Non ricordo molti fatti di quel periodo ma sicuramente rimarrà indimenticabile il sorriso di Mariele quando insegnava, incoraggiava e sosteneva ognuno di noi …! Ricordo con affetto anche gli “adulti” dello Zecchino, Cino Tortorella, Peppino Mazzullo e Padre Berardo. I ricordi più divertenti sono però legati ai miei coetanei tutti davvero simpatici e piacevoli ma in particolare nel mio cuore sono rimasti Patrizia Barnaba (Il Cane Capellone), perché avrei voluto fosse la mia fidanzatina e Valter Brugiolo (Popoff) il bambino con il quale ho legato maggiormente … è singolare il fatto che a lui piaceva la mia canzone e avrebbe voluto che vincessi io mentre a me piaceva la sua e, per amicizia, ovviamente tifavo per lui … poi con mia grande soddisfazione vinse lui …!

I miei genitori legarono con i genitori di Bruno Piro (Il Leprotto Pim Pum Pam) così dopo qualche mese mi invitarono ad Acireale per partecipare ad una gara canora per giovani promesse chiamata “La Sicilia D’Oro”, così mi recai a Roma per incidere il mio secondo disco e da lì continuai per qualche anno a cantare sui palchi della Romagna … venni invitato anche diverse volte in TV nei programmi legati all’Antoniano come “La Festa dei Remigini” o “La Festa della Mamma”. Chissà che sarebbe successo se avessi continuato a cantare…?!

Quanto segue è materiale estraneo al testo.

-- ==== Sys2Proof/Laws/Flags.lean ====
section
/-!
SUPPORT. The status register: what a bit of P reads after each flag setter, the facts of 10_state.md R32 and 40_pipeline.md
R113 that the proofs about instructions cite.
-/

namespace Sys2Proof.Machine

/-- Setting one bit of a byte changes that bit alone. -/
theorem getLsbD_withBit (p : Byte) (k : Nat) (b : Bool) (j : Nat) (hk : k < 8) :
    (withBit p k b).getLsbD j = if j = k then b else p.getLsbD j := by
  unfold withBit
  by_cases h : j = k
  · subst h
    cases b <;> simp [hk]
  · by_cases hj : j < 8
    · cases b <;> simp [h, hj]
    · have h0 : ∀ q : Byte, q.getLsbD j = false := fun q => BitVec.getLsbD_of_ge q j (by omega)
      simp [h, h0]

@[simp] theorem Flag.bit_negative : Flag.negative.bit = 7 := rfl
@[simp] theorem Flag.bit_overflow : Flag.overflow.bit = 6 := rfl
@[simp] theorem Flag.bit_decimal : Flag.decimal.bit = 3 := rfl
@[simp] theorem Flag.bit_interrupt : Flag.interrupt.bit = 2 := rfl
@[simp] theorem Flag.bit_zero : Flag.zero.bit = 1 := rfl
@[simp] theorem Flag.bit_carry : Flag.carry.bit = 0 := rfl

theorem Flag.bit_lt (f : Flag) : f.bit < 8 := by cases f <;> decide

theorem Flag.bit_injective {f g : Flag} (h : f.bit = g.bit) : f = g := by
  cases f <;> cases g <;> first | rfl | exact absurd h (by decide)

/-- Only P decides a flag. -/
theorem State.flag_eq (st : State) (f : Flag) : st.flag f = st.p.getLsbD f.bit := rfl

/-- A bit of P after a flag is set. -/
@[simp] theorem State.setFlag_bit (st : State) (f : Flag) (b : Bool) (j : Nat) :
    (st.setFlag f b).p.getLsbD j = if j = f.bit then b else st.p.getLsbD j :=
  getLsbD_withBit _ _ _ _ f.bit_lt

/-- A bit of P after a flag is set, the index a numeral. -/
@[simp] theorem State.setFlag_getElem (st : State) (f : Flag) (b : Bool) (j : Nat) (h : j < 8) :
    (st.setFlag f b).p[j] = if j = f.bit then b else st.p[j] :=
  st.setFlag_bit f b j

/-- A flag read after a flag is set. -/
@[simp] theorem State.flag_setFlag (st : State) (f g : Flag) (b : Bool) :
    (st.setFlag f b).flag g = if g = f then b else st.flag g := by
  rw [State.flag_eq, State.setFlag_bit, State.flag_eq]
  by_cases hg : g = f
  · rw [if_pos (congrArg Flag.bit hg), if_pos hg]
  · rw [if_neg fun e => hg (Flag.bit_injective e), if_neg hg]

/-- A bit of P after `setNZ`: bit 7 is N, bit 1 is Z, the rest is unchanged. -/
@[simp] theorem State.setNZ_bit (st : State) (r : Byte) (j : Nat) :
    (st.setNZ r).p.getLsbD j =
      if j = 1 then isZero r else if j = 7 then negativeOf r else st.p.getLsbD j := by
  rw [State.setNZ, State.setFlag_bit, State.setFlag_bit]
  rfl

/-- A bit of P after `setNZ`, the index a numeral. -/
@[simp] theorem State.setNZ_getElem (st : State) (r : Byte) (j : Nat) (h : j < 8) :
    (st.setNZ r).p[j] = if j = 1 then isZero r else if j = 7 then negativeOf r else st.p[j] :=
  st.setNZ_bit r j

end Sys2Proof.Machine
end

Mio padre era una persona conosciuta da tutti al mio paese, poi dopo lo Zecchino divenni il personaggio del momento.

Qualche anno fa sono stato cercato dalla Endemol per partecipare a “I Migliori Anni” e anche solo qualche minuto con Carlo Conti ha fatto riaffiorare piacevoli ricordi. … tutto questo è davvero straordinario …!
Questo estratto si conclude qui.